** Opening Entries supplied block **
-- ==== Sys2Proof/Machine/Ahead.lean ====
section
/-! DEFINITION. Running ahead of a recoverable fault (R275): the warp's instructions on a state of their own, whose only outcome is the further pages that join the batch. -/

namespace Sys2Proof.Machine

/-- What running ahead does with an instruction. -/
inductive AheadKind
  /-- Run-ahead ends before it. -/
  | ends
  /-- A load: performed as a plain read where it hits. -/
  | load
  /-- Addresses are translated and nothing is performed. -/
  | translates
  /-- Nothing is performed. -/
  | quiet
  | plain
  deriving DecidableEq, Repr

def aheadKind : Instr → AheadKind
  | .exit .. | .bar .. | .gbar .. | .baroInit .. | .baroArrive .. | .baroWait .. | .baroQuery .. | .waitc .. | .sealVersion ..
  | .fenceAcq .. | .fenceRel .. | .fenceAcqRel .. | .decl .. | .cvsign .. | .role .. | .mma .. | .mmaS .. | .resAlloc .. | .resLoad ..
  | .resPin .. | .resUnpin .. | .resRevoke .. | .resQuery .. | .churnStart .. | .churnStop .. | .qpop .. | .trap .. | .tret ..
  | .bkpt .. | .beacon .. | .wassign .. | .scrub .. | .hashInit .. | .hashUpd .. | .hashFin .. | .mext .. | .ecsig .. | .keyrel ..
  | .certw .. | .halt .. => .ends
  | .ld .. | .ldAcq .. | .ldc .. | .ldb .. | .lds .. => .load
  | .pref .. | .st .. | .stRel .. | .atom .. | .red .. | .atomAgg ..
  | .tcopyG2s .. | .tcopyS2g .. | .tcopyG2g .. | .collAllreduce .. | .collAllgather .. | .collRedscat .. | .collBcast .. | .accld ..
  | .accst .. | .scld .. => .translates
  | .sts .. | .atoms .. | .tex .. | .texv .. | .tld .. | .leave .. | .emit .. | .frame .. | .cut .. | .wdq .. | .qpush .. | .qpeek ..
  | .rechdr .. | .accz .. | .accrd .. | .accwr .. | .trisub .. | .mbin .. | .attr .. => .quiet
  | _ => .plain

/-- The state a warp runs ahead on, the registers and predicates that are invalid there, and the pages found. -/
structure Ahead where
  s : State
  vecs : List Nat := []
  unis : List Nat := []
  preds : List Nat := []
  found : List FaultReport := []

/-- From the checkpoint: what older operations still owe is invalid. -/
def aheadStart (u : Nat) (s : State) : Ahead :=
  let w := s.warp u
  let missing (m : Store Reg) : List Nat := (m.filter fun e => !e.2.full).map Prod.fst
  let filled (m : Store Reg) : Store Reg := m.map fun e => (e.1, { e.2 with full := true, held := false })
  let free (t : Thread) : Thread := match t.status with
    | .blocked (.issue _) => { t with status := .running }
    | _ => t
  { s := { s with agenda := [], faults := [], reports := [] }.onWarp u fun w =>
      { w with ops := [], vregs := filled w.vregs, uregs := filled w.uregs, threads := w.threads.map free
               shadowV := [], shadowU := [], shadowT := [] }
    vecs := missing w.vregs, unis := missing w.uregs }

/-- The keys of the registers that a use names in a lane: of vector registers, and of uniform ones. -/
def Use.keys (u : Use) (l : Nat) : List Nat × List Nat :=
  match u.kind with
  | .vec => ((List.range u.count).map fun k => vkey (u.idx + k) l, [])
  | .uni => ([], (List.range u.count).map fun k => u.idx + k)
  | _ => ([], [])

/-- A source of an instruction is invalid in a lane. -/
def Ahead.invalid (a : Ahead) (i : Instr) (l : Nat) : Bool :=
  ((uses i).any fun u => u.reads && ((u.keys l).1.any (a.vecs.contains ·) || (u.keys l).2.any (a.unis.contains ·))) ||
    (predsOf i Pos.reads).any fun p => a.preds.contains (l * 8 + p)

/-- The destinations of an instruction in some lanes become valid, or invalid. -/
def Ahead.mark (i : Instr) (lanes : List Nat) (ok : Bool) (a : Ahead) : Ahead :=
  let keys := (lanes.map fun l => ((uses i).filter fun u => u.writes).map fun u => u.keys l).flatten
  let vs := (keys.map Prod.fst).flatten
  let us := (keys.map Prod.snd).flatten
  let ps := (lanes.map fun l => (predsOf i Pos.writes).map fun p => l * 8 + p).flatten
  let put (old new : List Nat) : List Nat := if ok then old.filter fun k => !new.contains k else (new ++ old).eraseDups
  { a with vecs := put a.vecs vs, unis := put a.unis us, preds := put a.preds ps }

/-- The lanes at the instruction move past it and nothing else happens; its destinations are invalid. -/
def Ahead.skips (i : Instr) (b : Bundle) (act : List Nat) (a : Ahead) : Ahead :=
  { a with s := a.s.advance b.warp (lanesOf b.lanes) b.pc }.mark i act false

/-- Addresses, each with the kind of its fault (R274): an absent page joins what has been found; a page that may not be accessed is a trap and ends the run-ahead. -/
def Ahead.translate (u : Nat) (a : Ahead) (vas : List (Nat × Nat)) : Option Ahead :=
  let sp := a.s.space (a.s.warp u)
  let acc (kind : Nat) : Acc := if kind = 0 || kind = 4 then .read else .write
  let outs := vas.map fun e => (e, (probe (sp.loc (e.2 % 2 ^ 60)) 1 (acc e.1) a.s).1)
  if outs.any fun e => !canonical e.1.2 || e.2 = some .permission then none
  else
    let new := (outs.filter fun e => e.2 = some .notPresent).map fun e =>
      ({ op := { warp := u, op := 0 }, world := sp.world, asid := sp.asid, va := e.1.2, kind := e.1.1, ahead := true } : FaultReport)
    some { a with found := a.found ++ new }

/-- One lane of a load that hits, read plainly. -/
def aheadRead (s : State) (w : Warp) (i : Instr) (n : Nat) (y : Slot) : Option Nat :=
  let p := s.party w
  let hits := isScratchOp i || served i p y.addr n s || linePresent s (p.sp.loc y.addr)
  let got := if isScratchOp i then readScr s w y.addr n else (loadOf i p y.addr n s).1
  match got with
  | .bytes bs => if hits then some (loadValue (signExtended i) n (natOfBytes bs)) else none
  | _ => none

/-- A load: lanes that hit have their values, the others are invalid, and absent pages are found. -/
def Ahead.loads (i : Instr) (b : Bundle) (x : Act) (a : Ahead) : Option Ahead :=
  let w := a.s.warp b.warp
  let n := sizeOf i
  let good (y : Slot) : Bool := !a.invalid i y.lane
  let slots := (if isScratchOp i then x.scrSlots w fun _ => 0 else x.globalSlots w fun _ => 0).filter good
  let align := match i with
    | .ldb .. => 1
    | _ => n
  if (addrCheck a.s w (!isScratchOp i) n align slots).isSome then none
  else
    let vals := slots.filterMap fun y => (aheadRead a.s w i n y).map fun v => (y.lane, v)
    let known := vals.map Prod.fst
    let missed := slots.filter fun y => !known.contains y.lane
    let pages := if isScratchOp i then [] else (pagesOf n missed).map Prod.snd
    (a.translate b.warp (pages.map fun va => (0, va))).map fun a =>
      let s := (a.s.advance b.warp (lanesOf b.lanes) b.pc).onWarp b.warp (x.writeD vals)
      ({ a with s }.mark i (x.act.filter fun l => !known.contains l) false).mark i known true

/-- The addresses that an instruction translates, each with the kind of its fault: an engine's reads 4, its writes 5 (R274). -/
def aheadAddrs (i : Instr) (x : Act) (w : Warp) : List (Nat × Nat) :=
  let l := x.first
  let recAt := joinRegs (fun j => (w.row x.r.c 2).getD j 0) 0 2
  let all (kind : Nat) : List (Nat × Nat) := (x.globalSlots w fun _ => 0).map fun y => (kind, y.addr)
  match i with
  | .tcopyG2s .. => [(4, x.valB w l), (4, recAt)]
  | .tcopyS2g .. => [(5, x.valB w l), (4, recAt)]
  | .tcopyG2g .. => [(4, x.valB w l), (4, recAt), (5, x.valA w l)]
  | .collAllreduce .. | .collAllgather .. | .collRedscat .. | .collBcast .. => [(5, x.valA w l), (4, x.valB w l), (4, x.valC w l)]
  | .accld .. | .scld .. => [(4, x.valA w l)]
  | .accst .. => [(5, x.valA w l)]
  | .pref .. => (all 0).filter fun e => canonical e.2
  | .atom .. | .red .. | .atomAgg .. => all 2
  | _ => all 1

/-- The threads of a warp in their handlers. -/
def handlersOf (s : State) (u : Nat) : List Bool := (s.warp u).threads.map fun t => t.handler

/-- An instruction would trap, or end its gang, where the run-ahead has come to. -/
def Ahead.traps (i : Instr) (b : Bundle) (a : Ahead) : Bool :=
  match exec i { a.s with cur := some b } with
  | .next t => t.reports != [] || t.agenda != [] || handlersOf t b.warp != handlersOf a.s b.warp
  | _ => true

/-- Any other instruction is executed on the run-ahead's own state, with its late result at once; a trap ends the run-ahead. An invalid source makes the destinations of its lanes invalid, of every lane where an instruction reads across lanes or once for all. -/
def Ahead.executes (i : Instr) (b : Bundle) (x : Act) (a : Ahead) : Option Ahead :=
  let bad := x.act.filter (a.invalid i)
  let across : Bool := x.uniform || (match i with
    | .xlane .. | .poll .. | .redux .. | .scan .. | .matchLanes .. | .elect .. => true
    | _ => false)
  let lost := if bad != [] && across then x.act else bad
  let transfers : Bool := match i with
    | .brx .. | .callReg .. | .ret .. | .loop .. => true
    | _ => false
  if bad != [] && transfers then none
  else match exec i { a.s with cur := some b } with
    | .next t =>
      if t.reports != [] || t.agenda != [] || handlersOf t b.warp != handlersOf a.s b.warp then (if bad = [] then none else some (a.skips i b x.act))
      else
        let late (o : Op) (t : State) : State := match exec (.resultWritten { warp := b.warp, op := o.id }) t with
          | .next t => t
          | _ => t
        let t := each (t.warp b.warp).ops t late
        some (({ a with s := t.onWarp b.warp fun w => { w with ops := [] } }.mark i x.act true).mark i lost false)
    | _ => none

/-- One instruction of the warp's head run, or the end. -/
def aheadStep (u : Nat) (a : Ahead) : Option Ahead :=
  let w := a.s.warp u
  match w.runs.head? with
  | none => none
  | some r =>
    let b := r.bundle u
    match bundleInstr a.s w r.pc with
    | none | some (.wordNotAnInstruction ..) | some (.trapAtFetch ..) => none
    | some i =>
      let (_, gp) := guardOf i
      if aheadKind i = .ends || (gp != 7 && r.lanes.any fun l => a.preds.contains (l * 8 + gp.toNat)) then none
      else match check i b a.s with
        | .skip => some { a with s := a.s.advance u r.lanes r.pc }
        | .go act =>
          let x := actOf i b act
          (match aheadKind i with
            | .ends => none
            | .load => a.loads i b x
            | .translates =>
              if x.act.any (a.invalid i) then some (a.skips i b act)
              else if a.traps i b then none
              else (a.translate u (aheadAddrs i x w)).map (Ahead.skips i b act)
            | .quiet => if x.act.any (a.invalid i) || !a.traps i b then some (a.skips i b act) else none
            | .plain => a.executes i b x)
        | _ => none

/-- At most so many instructions, and 32 further pages. -/
def aheadLoop (u : Nat) : Nat → Ahead → Ahead
  | 0, a => a
  | n + 1, a =>
    if 32 ≤ (addPages [] (a.found.map FaultReport.page)).length then a
    else match aheadStep u a with
      | some a => aheadLoop u n a
      | none => a

/-- Before a warp's batch is formed it has run ahead, for a free number of instructions up to 512 (the idle clocks of its partition, log 13): the pages it found join the batch. -/
def runAhead (k : Nat) (s : State) : State :=
  match s.faults[k]? with
  | none => s
  | some f =>
    if !f.joins || f.ahead || (s.warp f.op.warp).batch.isSome then s
    else
      let u := f.op.warp
      { s with draws := s.draws + 1, faults := s.faults ++ (aheadLoop u (Config.aheadSteps s.draws % 513) (aheadStart u s)).found }

end Sys2Proof.Machine
end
** Closing Entries supplied block **
● About this task: List, from the entries above, every line in which the word "Bool" shows up.

● Problem solution:
def Ahead.invalid (a : Ahead) (i : Instr) (l : Nat) : Bool :=
def Ahead.mark (i : Instr) (lanes : List Nat) (ok : Bool) (a : Ahead) : Ahead :=
  let good (y : Slot) : Bool := !a.invalid i y.lane
def handlersOf (s : State) (u : Nat) : List Bool := (s.warp u).threads.map fun t => t.handler
def Ahead.traps (i : Instr) (b : Bundle) (a : Ahead) : Bool :=
  let across : Bool := x.uniform || (match i with
  let transfers : Bool := match i with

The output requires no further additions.